Kubernetes has a reputation for being complicated. Some of that reputation is deserved — it is genuinely complex. But the complexity exists to solve real problems, and understanding those problems makes the concepts click.

The problem Kubernetes solves

You have a containerized application. You need it to:

  • Keep running even if a container crashes
  • Scale to more instances when traffic increases and scale back down to save cost
  • Deploy new versions without downtime
  • Spread across multiple servers so a single machine failure doesn’t kill everything
  • Route traffic to healthy instances only

You could build automation for all of this yourself. Kubernetes is the standard implementation of that automation.

Core concepts

Pod: The smallest deployable unit. A pod wraps one or more containers that share a network namespace and storage volumes. Usually one container per pod, but sidecar patterns use multiple (a main app container plus a logging agent, for example).

Pods are ephemeral. They die and are replaced. Never depend on a pod’s IP address or hostname surviving.

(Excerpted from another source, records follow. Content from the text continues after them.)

-- ==== Sys2Proof/Machine/Decoder.lean ====
section
/-! DEFINITION. The decoder: `DEC_START` (R170), the logical byte classes (R179 to R184), the raw byte classes
(R175 to R178), and the RX events that carry no byte (R172, R173). -/

namespace Sys2Proof.Machine

/-- `DEC_START` (R170). -/
def execDecStart (s : State) : Result :=
  s.unlessBusy s.anyBusy <|
    State.done
      { s with
        rxCrc := s.cfg.seed
        dPhase := .sync
        dEsc := false
        dSyncCnt := 0
        dIdx := 0
        decBusy := true }

/-! ## Logical bytes

Each of these is the whole of `field(v)` (R179) for one class of R87: the byte is folded first, then interpreted
in the current phase (log entry 12). -/

/-- `RX_CRC <- T(RX_CRC ^ v)` (R179): fold before interpretation. -/
def State.foldRx (s : State) (v : Byte) : State := { s with rxCrc := upd s.cfg s.rxCrc v }

/-- `LOG_ADDR_BYTE` (R180): an addressed frame. -/
def execLogAddrByte (v : Byte) (s : State) : Result :=
  s.onByte (.logical .addrOrCmd) v (.logAddrByte v) <|
    .next { s.foldRx v with pktAddr := v.extractLsb' 0 7, dPhase := .field .cmd }

/-- `LOG_BCAST_CMD` (R180): a broadcast frame; the command takes the address's place. -/
def execLogBcastCmd (v : Byte) (s : State) : Result :=
  s.onByte (.logical .addrOrCmd) v (.logBcastCmd v) <|
    .next { s.foldRx v with pktAddr := 0, pktCmd := v, dPhase := .field .len }

/-- `LOG_CMD` (R181). -/
def execLogCmd (v : Byte) (s : State) : Result :=
  s.onByte (.logical .cmd) v (.logCmd v) <|
    .next { s.foldRx v with pktCmd := v, dPhase := .field .len }

/-- `LOG_CMD_ADDRERR` (R181): bit 7 is set where the command stands. -/
def execLogCmdAddrErr (v : Byte) (s : State) : Result :=
  s.onByte (.logical .cmd) v (.logCmdAddrErr v) <| .next (terminate .addressError (s.foldRx v))

/-- `LOG_LEN` (R182). -/
def execLogLen (v : Byte) (s : State) : Result :=
  s.onByte (.logical .len) v (.logLen v) <|
    .next
      { s.foldRx v with
        pktLen := v
        dIdx := 0
        dPhase := if v = 0 then .field .crc else .field .data }

/-- `LOG_LEN_ERR` (R182): the length is above `P_MAX_LEN`. -/
def execLogLenErr (v : Byte) (s : State) : Result :=
  s.onByte (.logical .len) v (.logLenErr v) <| .next (terminate .lengthError (s.foldRx v))

/-- `LOG_DATA` (R183). The cell `D_IDX` exists by R42; a state that breaks R42 has no cell to write. -/
def execLogData (v : Byte) (s : State) : Result :=
  s.onByte (.logical .data) v (.logData v) <|
    if s.dIdx < s.cfg.payloadCap then
      .next
        { s.foldRx v with
          pktData := s.pktData.write s.dIdx v
          dIdx := s.dIdx + 1
          dPhase := if s.dIdx + 1 = s.pktLen.toNat then .field .crc else .field .data }
    else .fault .noSuchCell

/-- `LOG_CRC` (R184): the accumulator after the checksum byte decides. -/
def execLogCrc (v : Byte) (s : State) : Result :=
  s.onByte (.logical .crc) v (.logCrc v) <|
    .next (terminate (if upd s.cfg s.rxCrc v = 0 then .ok else .checksumError) (s.foldRx v))

/-- `field(v)` (R179): one logical byte, by the current phase. -/
def field (v : Byte) (s : State) : Result :=
  match s.dPhase with
  | .field .addrOrCmd => if v.getLsbD 7 then execLogAddrByte v s else execLogBcastCmd v s
  | .field .cmd => if v.getLsbD 7 then execLogCmdAddrErr v s else execLogCmd v s
  | .field .len => if lenOutOfRange s.cfg v then execLogLenErr v s else execLogLen v s
  | .field .data => execLogData v s
  | .field .crc => execLogCrc v s
  | .idle => .fault .noSuchStep
  | .sync => .fault .noSuchStep

/-! ## Raw bytes in SYNC -/

/-- `SYNC_FEND` (R175): the start marker is counted, and folded when `P_FEND_IN_CRC = 1`. -/
def execSyncFend (s : State) : Result :=
  s.onByte .sync FEND .syncFend <|
    .next
      { s with
        dSyncCnt := s.dSyncCnt + 1
        rxCrc := fold s.cfg s.rxCrc (crcLead s.cfg)
        dPhase := .field .addrOrCmd }

/-- `SYNC_OTHER` (R175): counted and discarded; the `P_SYNC_LIMIT`-th ends the decode. -/
def execSyncOther (r : Byte) (s : State) : Result :=
  s.onByte .sync r (.syncOther r) <|
    let s' := { s with dSyncCnt := s.dSyncCnt + 1 }
    .next (if s.dSyncCnt + 1 = s.cfg.syncLimit then terminate .syncError s' else s')

/-! ## Raw bytes in a field phase -/

/-- `FIELD_FESC` (R177): an escape pair starts; nothing is folded. -/
def execFieldFesc (s : State) : Result :=
  s.onByte .field FESC .fieldFesc <| .next { s with dEsc := true }

/-- `FIELD_RAW_FEND` (R178): a data byte under `DATA`, a restart of the frame under `RESYNC`. -/
def execFieldRawFend (s : State) : Result :=
  s.onByte .field FEND .fieldRawFend <|
    match s.cfg.midframeFend with
    | .data => field FEND s
    | .resync =>
      .next
        { s with
          rxCrc := fold s.cfg s.cfg.seed (crcLead s.cfg)
          dPhase := .field .addrOrCmd
          dIdx := 0 }

/-- `FIELD_LITERAL` (R171, R179): the raw byte is the logical byte. -/
def execFieldLiteral (r : Byte) (s : State) : Result :=
  s.onByte .field r (.fieldLiteral r) <| field r s

/-- `ESC_TFEND` (R176): the pair stands for `FEND`. -/
def execEscTfend (s : State) : Result :=
  s.onByte .escaped TFEND .escTfend <| field FEND { s with dEsc := false }

/-- `ESC_TFESC` (R176): the pair stands for `FESC`. -/
def execEscTfesc (s : State) : Result :=
  s.onByte .escaped TFESC .escTfesc <| field FESC { s with dEsc := false }

/-- `ESC_BAD` (R176): no such pair; nothing is folded. -/
def execEscBad (r : Byte) (s : State) : Result :=
  s.onByte .escaped r (.escBad r) <| .next (terminate .staffingError { s with dEsc := false })

/-! ## Events without a byte -/

/-- `RX_TIMEOUT` (R172), in every phase and whatever `D_ESC` is. -/
def rxTimeout (s : State) : State := terminate .timeout s

/-- `RX_ERROR` (R173). -/
def rxError (s : State) : State := terminate .transportError s

end Sys2Proof.Machine
end

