-- ==== Sys2Proof/Machine/Core.lean ====
section
/-! DEFINITION. The machine behind the host's interface. -/

def Sys2Proof.core : Host.Core :=
  { State := Sys2Proof.Machine.State, Fault := Sys2Proof.Machine.Fault,
    Refusal := Sys2Proof.Machine.Refusal, step := Sys2Proof.Machine.step,
    reset := Sys2Proof.Machine.State.reset }
end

Deployment: The object that says “I want 3 replicas of this pod, always.” The Deployment controller continuously reconciles actual state with desired state. If a pod crashes, the controller creates a replacement. If you change the container image, it rolls out the update gradually.

apiVersion: apps/v1
kind: Deployment
metadata:
  name: web
spec:
  replicas: 3
  selector:
    matchLabels:
      app: web
  template:
    metadata:
      labels:
        app: web
    spec:
      containers:
      - name: web
        image: my-app:1.2.0
        ports:
        - containerPort: 8080
        resources:
          requests:
            cpu: "100m"
            memory: "128Mi"
          limits:
            cpu: "500m"
            memory: "512Mi"

Service: Pods come and go with new IP addresses. A Service is a stable network endpoint that routes to whichever pods match its label selector. It gives you a consistent DNS name and load balances across healthy pods.

apiVersion: v1
kind: Service
metadata:
  name: web
spec:
  selector:
    app: web
  ports:
  - port: 80
    targetPort: 8080

Ingress: A Service exposes pods within the cluster. An Ingress exposes them to the internet, typically with HTTP routing rules (path-based or hostname-based) and TLS termination.

ConfigMap and Secret: ConfigMaps store non-sensitive configuration (environment variables, config files). Secrets store sensitive values like database passwords (base64-encoded by default — for real secret management, integrate with Vault or AWS Secrets Manager).

Namespace: Logical partition within a cluster. Teams or environments (staging, prod) can share a cluster while being isolated into separate namespaces.

The control loop

Everything in Kubernetes is a control loop. A controller watches the cluster state, compares it to the desired state declared in your YAML, and takes action to close the gap. This is why Kubernetes is self-healing: after a crash, the controller notices the deficit and creates a replacement.

You declare what you want, not how to get there. The controllers handle the how.

kubectl, the essential commands

# What's running
kubectl get pods
kubectl get deployments
kubectl get services

# Details on a specific resource
kubectl describe pod web-7d8f9b-xyz

# View logs
kubectl logs web-7d8f9b-xyz
kubectl logs -f web-7d8f9b-xyz  # follow

# Apply configuration from a file
kubectl apply -f deployment.yaml

# Scale manually
kubectl scale deployment web --replicas=5

# Execute a command in a running container
kubectl exec -it web-7d8f9b-xyz -- /bin/sh

When Kubernetes is overkill

Kubernetes has real operational overhead: you need someone who knows it, cluster upgrades take effort, and debugging across pods and nodes is harder than debugging a single server.

It’s worth it when:

  • You have multiple services that need independent scaling
  • You need zero-downtime deployments
  • You’re already running containers and need orchestration
  • Your team is large enough that the operational cost is shared

It’s probably overkill for:

  • A single-service application with modest traffic
  • A team of one or two developers
  • Applications that deploy once a month

For smaller projects, a managed service like AWS App Runner, Fly.io, or Railway gives you container orchestration without managing Kubernetes yourself.